Тогда я очень легко отказался от  наркотиков и причин  тому было две: во-первых я опасался на них подсесть и повредить своему здоровью, я ведь тоже смотрю телевизор. Во-вторых: у меня не было лишних денег. В этом мире нет ничего бесплатного, кроме сыра в **анной мышеловке. Конечно, Эд - мой друг, он бы достал наркотики подешевле, но подешевле не значит бесплатно. Так вот наркотики постучались в мою жизнь и ушли, чтобы потом занять большую их часть. 
Когда день в институте уже закончен, то кажется, что он уже пролетел очень быстро. Снова метро, пересадка и в 17:02 уже дома. Надо сказать, что люди, которые придумали строить большие дома высотой больше пяти этажей, были очень умны; ещё более умны были те люди, которые придумали лифт; и трижды были умны те, кто придумал ставить в многоэтажные дома эти самые лифты. И как же я ненавижу тех людей, которые решили не чинить лифты в моём доме. Каждодневное поднятие на восьмой этаж, потом спуск – это отличная тренировка. Только не в два часа ночи! К чёрту эти тренировки. 
Вот так после возвращения домой с института меня ждёт небольшой отдых, а потом  на работу. Когда вы вспоминаете свою жизнь, вы вспоминаете не просто унылые, обыкновенные дни, вы вспоминаете необыкновенные яркие моменты. При чём неважно, какие это были моменты плохие или хорошие. На самом деле основную часть жизни составляют именно эти серые бездушные и пустые дни, поэтому я и решил  вам показать как выглядела моя жизнь. Какой была моя жизнь. Одна скрипка отыграла.
	 
Любовь
	Я думаю, что люди не любят фильмы про зомби потому, что они подсознательно видят в них самих себя. Страшные, с мёртвыми глазами, они гонятся только за своей едой. Посмотрите на людей в, так называемом общественном транспорте. Даже грим порой не нужен. «Живые мертвецы», послушайте как это звучит. Все вы – живые мертвецы. А я?! Я, наверное, просто мертвец. 

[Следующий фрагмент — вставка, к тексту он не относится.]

-- ==== Sys2Proof/Certificates/Slice0/Obligations.lean ====
section
/-!
DEFINITION. Sys2Proof/Certificates/Slice0/Obligations.lean: the statements for the provers. A name that ends in Complete
or Completes says that each command it lists answers a next state, and which; the others say what those states hold.
-/
open Sys2Proof Sys2Proof.Machine

/-- A step takes the command at the front of the queue: it is that command's effect on the state with the queue's
rest. -/
def Obligations.StepRunsFrontCommand : Prop :=
  ∀ (c : Instr) (rest : List Instr) (s : State), s.pending = c :: rest → step s = exec c { s with pending := rest }

/-- NOP and EVENT_TEST complete. The commands of the link and DRAM pages complete. The commands of the time pages
complete. -/
def Obligations.PageLinkAndTimeCommandsComplete : Prop :=
  (∀ b, Completes (Instr.nop b) (fun _ => b) 0x00 checksNop effectNop [.done]) ∧
  (∀ b, Completes (Instr.eventTest b) (fun _ => b) 0x01 checksEventTest effectEventTest [.done]) ∧
  (∀ axle, Completes (Instr.linkRestore axle) (fun _ => linkBlk axle) 0x10 (checksLinkRestore axle) (effectLinkRestore axle) [.accepted]) ∧
  (∀ axle, Completes (Instr.linkClearCounters axle) (fun _ => linkBlk axle) 0x11 (checksLinkClearCounters axle) (effectLinkClearCounters axle) [.done]) ∧
  Completes Instr.dramClearCounters (fun _ => .dram) 0x10 checksDramClearCounters effectDramClearCounters [.done] ∧
  Completes Instr.setTime (fun _ => .timeBase) 0x10 checksSetTime effectSetTime [.done] ∧
  Completes Instr.step (fun _ => .timeBase) 0x11 checksStep effectStep [.accepted] ∧
  Completes Instr.selectRef (fun _ => .timeBase) 0x12 (tbChecks servoStates) effectSelectRef [.done] ∧
  Completes Instr.hold (fun _ => .timeBase) 0x13 (tbChecks [.acquire, .locked]) effectHold [.done] ∧
  Completes Instr.takeMaster (fun _ => .timeBase) 0x14 checksTakeMaster effectTakeMaster [.accepted] ∧
  Completes Instr.resetServo (fun _ => .timeBase) 0x15 (tbChecks servoStates) effectResetServo [.done] ∧
  Completes Instr.trgArm (fun c => trgBlk c) 0x10 checksTrgArm effectTrgArm [.done] ∧
  Completes Instr.trgDisarm (fun c => trgBlk c) 0x11 checksTrgDisarm effectTrgDisarm [.done]

/-- The commands of the switch pages complete. The commands of the lane pages complete. -/
def Obligations.SwitchAndLaneCommandsComplete : Prop :=
  Completes Instr.tblRead (fun _ => .switch) 0x10 checksTblRead effectTblRead [.done] ∧
  Completes Instr.tblWrite (fun _ => .switch) 0x11 checksTblWrite effectTblWrite [.done] ∧
  Completes Instr.macSearch (fun _ => .switch) 0x12 checksMacSearch effectMacSearch [.done] ∧
  Completes Instr.macFlush (fun _ => .switch) 0x13 checksMacFlush effectMacFlush [.done] ∧
  Completes Instr.switchClearCounters (fun _ => .switch) 0x14 checksSwitchClearCounters effectSwitchClearCounters [.done] ∧
  Completes Instr.sessionStart (fun _ => .switch) 0x15 checksSessionStart effectSessionStart [.done] ∧
  Completes Instr.sessionStop (fun _ => .switch) 0x16 checksSessionStop effectSessionStop [.done] ∧
  Completes Instr.qbvCommit (fun _ => .switchPort) 0x10 checksQbvCommit effectQbvCommit [.done] ∧
  Completes Instr.egSend (fun _ => .egressView) 0x10 checksEgSend effectEgSend [.done] ∧
  Completes Instr.egressClearCounters (fun _ => .egressView) 0x11 checksEgressClearCounters effectEgressClearCounters [.done] ∧
  Completes Instr.rehome (fun _ => .lane) 0x14 checksRehome effectRehome [.accepted] ∧
  Completes Instr.nodeRead (fun _ => .lane) 0x10 checksNodeRead effectNodeRead [.done] ∧
  Completes Instr.nodeWrite (fun _ => .lane) 0x11 checksNodeWrite effectNodeWrite [.done] ∧
  Completes Instr.nodeSearch (fun _ => .lane) 0x12 checksNodeSearch effectNodeSearch [.done] ∧
  Completes Instr.nodeFlush (fun _ => .lane) 0x13 checksNodeFlush effectNodeFlush [.done] ∧
  Completes Instr.linkRestart (fun _ => .lane) 0x15 checksLinkRestart effectLinkRestart [.done] ∧
  Completes Instr.laneClearCounters (fun _ => .lane) 0x16 checksLaneClearCounters effectLaneClearCounters [.done] ∧
  Completes Instr.tdrRun (fun _ => .phyCopper) 0x10 checksTdrRun effectTdrRun [.accepted]

/-- The commands of ingest, filter and detectors complete. The commands of the Peloton complete. -/
def Obligations.StreamAndPelotonCommandsComplete : Prop :=
  CompletesWhen streamFits Instr.stEnable (fun _ => .svIngest) 0x10 checksStEnable effectStEnable [.done] ∧
  Completes Instr.stDisable (fun _ => .svIngest) 0x11 checksStDisable effectStDisable [.done] ∧
  Completes Instr.stTune (fun _ => .svIngest) 0x12 checksStTune effectStTune [.done] ∧
  Completes Instr.ingestClearCounters (fun _ => .svIngest) 0x13 checksIngestClearCounters effectIngestClearCounters [.done] ∧
  Completes Instr.destRestart (fun _ => .svIngest) 0x14 checksDestRestart effectDestRestart [.done] ∧
  Completes Instr.profileLoad (fun _ => .filter) 0x10 checksProfileLoad effectProfileLoad [.done] ∧
  Completes Instr.fsAssign (fun _ => .filter) 0x11 checksFsAssign effectFsAssign [.done] ∧
  Completes Instr.filterClearCounters (fun _ => .filter) 0x12 checksFilterClearCounters effectFilterClearCounters [.done] ∧
  Completes Instr.detEnable (fun _ => .detector) 0x10 checksDetEnable effectDetEnable [.done] ∧
  Completes Instr.detDisable (fun _ => .detector) 0x11 checksDetDisable effectDetDisable [.done] ∧
  Completes Instr.detTune (fun _ => .detector) 0x12 checksDetTune effectDetTune [.done] ∧
  Completes Instr.detDestRestart (fun _ => .detector) 0x13 checksDetDestRestart effectDetDestRestart [.done] ∧
  Completes Instr.detClearCounters (fun _ => .detector) 0x14 checksDetClearCounters effectDetClearCounters [.done] ∧
  Completes Instr.pelStart (fun _ => .peloton) 0x10 checksPelStart effectPelStart [.done] ∧
  CompletesWhen postFits Instr.post (fun c => viewOr c .pelotonView .peloton) 0x11 checksPost effectPost [.done] ∧
  CompletesWhen itemTaken Instr.complete (fun c => viewOr c .pelotonView .peloton) 0x12 checksComplete effectComplete [.done] ∧
  Completes Instr.pelotonClearCounters (fun c => viewOr c .pelotonView .peloton) 0x13 checksPelotonClearCounters effectPelotonClearCounters [.done] ∧
  Completes Instr.flowEnable (fun _ => .pelotonFlow) 0x10 checksFlowEnable effectFlowEnable [.done] ∧
  Completes Instr.flowDisable (fun _ => .pelotonFlow) 0x11 checksFlowDisable effectFlowDisable [.done] ∧
  Completes Instr.flowSkip (fun _ => .pelotonFlow) 0x12 checksFlowSkip effectFlowSkip [.done] ∧
  Completes Instr.ringRestart (fun c => viewOr c .flowView .pelotonFlow) 0x13 checksRingRestart effectRingRestart [.done] ∧
  Completes Instr.flowClearCounters (fun c => viewOr c .flowView .pelotonFlow) 0x14 checksFlowClearCounters effectFlowClearCounters [.done]

/-- The commands of the compute dies complete. -/
def Obligations.ViCommandsComplete : Prop :=
  Completes Instr.hartStart (fun _ => .hartCluster) 0x10 checksHartStart effectHartStart [.done] ∧
  Completes Instr.hartStop (fun _ => .hartCluster) 0x11 checksHartStop effectHartStop [.done] ∧
  Completes Instr.xlateInval (fun _ => .devXlate) 0x10 checksXlateInval effectXlateInval [.accepted] ∧
  Completes Instr.rxEnable (fun _ => .devXlate) 0x11 checksRxEnable effectRxEnable [.done] ∧
  Completes Instr.rxDisable (fun _ => .devXlate) 0x12 checksRxDisable effectRxDisable [.done] ∧
  Completes Instr.rxRestart (fun _ => .devXlate) 0x13 checksRxRestart effectRxRestart [.done] ∧
  Completes Instr.viCreate (fun _ => .viCtrl) 0x10 checksViCreate effectViCreate [.done] ∧
  Completes Instr.viRun (fun _ => .viCtrl) 0x11 checksViRun effectViRun [.done] ∧
  Completes Instr.quiesce (fun _ => .viCtrl) 0x12 checksQuiesce effectQuiesce [.done] ∧
  Completes Instr.kill (fun _ => .viCtrl) 0x13 checksKill effectKill [.done] ∧
  Completes Instr.viReset (fun _ => .viCtrl) 0x14 checksViReset effectViReset [.done] ∧
  Completes Instr.viDestroy (fun _ => .viCtrl) 0x15 checksViDestroy effectViDestroy [.done] ∧
  Completes Instr.migrate (fun _ => .viCtrl) 0x16 checksMigrate effectMigrate [.done] ∧
  Completes Instr.viSave (fun _ => .viCtrl) 0x17 checksViSave effectViSave [.accepted] ∧
  Completes Instr.viRestore (fun _ => .viCtrl) 0x18 checksViRestore effectViRestore [.accepted] ∧
  Completes Instr.shareApply (fun _ => .derailleur) 0x10 checksShareApply effectShareApply [.accepted] ∧
  Completes Instr.shareClearCounters (fun _ => .derailleur) 0x11 checksShareClearCounters effectShareClearCounters [.done] ∧
  Completes Instr.logStart (fun _ => .dirtyLog) 0x10 checksLogStart effectLogStart [.accepted] ∧
  Completes Instr.logSwap (fun _ => .dirtyLog) 0x11 checksLogSwap effectLogSwap [.accepted] ∧
  Completes Instr.logStop (fun _ => .dirtyLog) 0x12 checksLogStop effectLogStop [.accepted]

/-- The commands of the Crank and the retain memory complete. The commands of the capture engine complete. -/
def Obligations.CrankAndCaptureCommandsComplete : Prop :=
  Completes Instr.crLoad (fun _ => .crank) 0x10 checksCrLoad effectCrLoad [.accepted] ∧
  Completes Instr.crStart (fun _ => .crank) 0x11 checksCrStart effectCrStart [.done] ∧
  Completes Instr.crStop (fun _ => .crank) 0x12 checksCrStop effectCrStop [.done] ∧
  Completes Instr.crRun (fun _ => .crank) 0x13 checksCrRun effectCrRun [.done] ∧
  Completes Instr.crStepMode (fun _ => .crank) 0x14 checksCrStepMode effectCrStepMode [.done] ∧
  Completes Instr.crStep (fun _ => .crank) 0x15 checksCrStep effectCrStep [.done] ∧
  Completes Instr.crFire (fun c => crBlk c) 0x16 checksCrFire effectCrFire [.done] ∧
  Completes Instr.olcCommit (fun _ => .crank) 0x17 checksOlcCommit effectOlcCommit [.done] ∧
  Completes Instr.force (fun _ => .crank) 0x18 checksForce effectForce [.done] ∧
  Completes Instr.unforce (fun _ => .crank) 0x19 checksUnforce effectUnforce [.done] ∧
  Completes Instr.crUnload (fun _ => .crank) 0x1A checksCrUnload effectCrUnload [.done] ∧
  Completes Instr.crankClearCounters (fun _ => .crank) 0x1B checksCrankClearCounters effectCrankClearCounters [.done] ∧
  Completes Instr.taskClearCounters (fun _ => .crankTask) 0x10 checksTaskClearCounters effectTaskClearCounters [.done] ∧
  Completes Instr.rtClear (fun _ => .xspiRetain) 0x10 checksRtClear effectRtClear [.accepted] ∧
  CompletesWhen recordFits Instr.capEnable (fun _ => .capture) 0x10 checksCapEnable effectCapEnable [.done] ∧
  Completes Instr.capDisable (fun _ => .capture) 0x11 checksCapDisable effectCapDisable [.done] ∧
  Completes Instr.capTrigger (fun c => capBlk c) 0x12 checksCapTrigger effectCapTrigger [.done] ∧
  Completes Instr.capReadout (fun c => capBlk c) 0x13 checksCapReadout effectCapReadout [.done] ∧
  Completes Instr.capRelease (fun c => capBlk c) 0x14 checksCapRelease effectCapRelease [.done] ∧
  Completes Instr.capClearCounters (fun c => capBlk c) 0x15 checksCapClearCounters effectCapClearCounters [.done]

/-- The commands of the key vault are accepted. -/
def Obligations.VaultCommandsComplete : Prop :=
  VaultAccepts Instr.unsealChal 0x10 ∧
  VaultAccepts Instr.vaultUnseal 0x11 ∧
  VaultAccepts Instr.vaultSeal 0x12 ∧
  VaultAccepts Instr.dormant 0x13 ∧
  VaultAccepts Instr.wake 0x14 ∧
  VaultAccepts Instr.rootGen 0x15 ∧
  VaultAccepts Instr.rootLoad 0x16 ∧
  VaultAccepts Instr.vaultAuthLoad 0x17 ∧
  VaultAccepts Instr.keyDerive 0x20 ∧
  VaultAccepts Instr.keyUnwrap 0x21 ∧
  VaultAccepts Instr.keyGen 0x22 ∧
  VaultAccepts Instr.keyClear 0x23 ∧
  VaultAccepts Instr.keySet 0x24 ∧
  VaultAccepts Instr.encrypt 0x28 ∧
  VaultAccepts Instr.decrypt 0x29 ∧
  VaultAccepts Instr.macGen 0x2A ∧
  VaultAccepts Instr.macVer 0x2B ∧
  VaultAccepts Instr.attest 0x30 ∧
  Completes Instr.faClearCounters (fun _ => .frameAuth) 0x10 checksFaClearCounters effectFaClearCounters [.done] ∧
  (∀ c s, CompletesAt (fun _ _ => True) (.vaultClearCounters c) c s (viewOr c .keyView .keyVault) 0x31 checksVaultClearCounters (effectVaultClearCounters c) [.done])

/-- The commands of reset, options and boot flash complete. The commands of the Mechanic and of PMBus complete. -/
def Obligations.ResetAndMechanicCommandsComplete : Prop :=
  Completes Instr.swrAssert (fun _ => .resetKs) 0x10 (swrChecks false) effectSwrAssert [.done] ∧
  Completes Instr.swrRelease (fun _ => .resetKs) 0x11 (swrChecks true) effectSwrRelease [.done] ∧
  Completes Instr.swrPulse (fun _ => .resetKs) 0x12 (swrChecks true) effectSwrPulse [.done] ∧
  Completes Instr.forceRelease (fun _ => .resetKs) 0x13 checksForceRelease effectForceRelease [.done] ∧
  Completes Instr.pinFuse (fun _ => .option) 0x10 checksPinFuse effectPinFuse [.accepted] ∧
  Completes Instr.xbRead (fun _ => .xspiBoot) 0x10 checksXbRead effectXbRead [.accepted] ∧
  Completes Instr.xbProgram (fun _ => .xspiBoot) 0x11 checksXbProgram effectXbProgram [.accepted] ∧
  Completes Instr.xbErase (fun _ => .xspiBoot) 0x12 checksXbErase effectXbErase [.accepted] ∧
  Completes Instr.mcYield (fun _ => .mechanic) 0x10 checksMcYield effectMcYield [.done] ∧
  Completes Instr.mcRestart (fun _ => .mechanic) 0x11 checksMcRestart effectMcRestart [.done] ∧
  Completes Instr.mcAuthLoad (fun _ => .mechanic) 0x12 checksMcAuthLoad effectMcAuthLoad [.done] ∧
  Completes Instr.diePower (fun _ => .mechanic) 0x13 checksDiePower effectDiePower [.accepted] ∧
  Completes Instr.updVerify (fun _ => .mechanic) 0x20 (updChecks [0, 2]) effectUpdVerify [.accepted] ∧
  Completes Instr.updActivate (fun _ => .mechanic) 0x21 (updChecks [2]) effectUpdActivate [.accepted] ∧
  Completes Instr.updCommit (fun _ => .mechanic) 0x22 (updChecks [4]) effectUpdCommit [.accepted] ∧
  Completes Instr.updAbort (fun _ => .mechanic) 0x23 (updChecks [4]) effectUpdAbort [.accepted] ∧
  Completes Instr.mcClearCounters (fun _ => .mechanic) 0x30 checksMcClearCounters effectMcClearCounters [.done] ∧
  Completes Instr.railSet (fun _ => .pmbus) 0x10 checksRailSet effectRailSet [.done] ∧
  Completes Instr.railClear (fun _ => .pmbus) 0x11 railChecks effectRailClear [.done]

	Я смотрю на свою группу в институте и вижу только выдрессированных современной поп-культурой толпу молодых людей. Вся эта внешняя напыщенность: эти яркие тона в одежде, эти  громкие голоса, привлекающие внимание, все эти громкие реплики – всё это продукт of consumers  society. 
	Вообще нельзя делить людей. Ведь это всё расизм, апартеид, сионизм… Это всё оно, то -  что мы не любим называть своими именами.  А иногда мы просто не знаем имён. Этим занимались фашисты, этим занимались социалисты, да все этим занимались… Люди всегда делили людей. Делить людей нельзя, именно поэтому это сделаю. Есть в этой группе несколько человек, которые в самом деле учатся.  Которые возможно не так уж умны, но они просто стараются быть умнее, или стать умнее. К сожалению, а может быть и, наоборот, к этой же группе я отношу и сам себя. Их 4-5 человек, а может быть нас. Остальных же можно вообще не делить, а можно сказать, что кто-то пытается ещё что-то делать сам: старается, но слаб волей или умом; и тех кто и не пытается даже что-то сделать. Не думайте, что у меня завышено самомнение. Я, конечно, не претендую на   абсолютную объективность, но объективным быть пытаюсь. А это уже не мало. 
	Так вот моя, как же в этом не хочется сознаваться перед самим собой, группа, я имею ввиду нас 4-5. На одном полюсе я, а на другом …добро пожаловать на сцену: Кристина. Я – самый тихий, не вылезаю, пока не спросят. На кой чёрт  мне это надо?! Да и вообще к чему какое-то лишнее внимание такому живому мертвецу как я! Моя противоположность – Кристина. Она даже говорит громко, чтобы привлечь к себе внимание. «Какая же она дура!»- думаю я рассматривая её, пока она разговаривает с подругой громко на всю аудиторию. Я просто завидую…возможно. Каждому из нас нужен доктор Фрейд. С недавних пор я заметил, что на парах она посматривает на меня. Это же заметил и Эд. Поэтому я хоть и отнекиваюсь, отнекиваюсь, но с каждым разом всё слабее и слабее.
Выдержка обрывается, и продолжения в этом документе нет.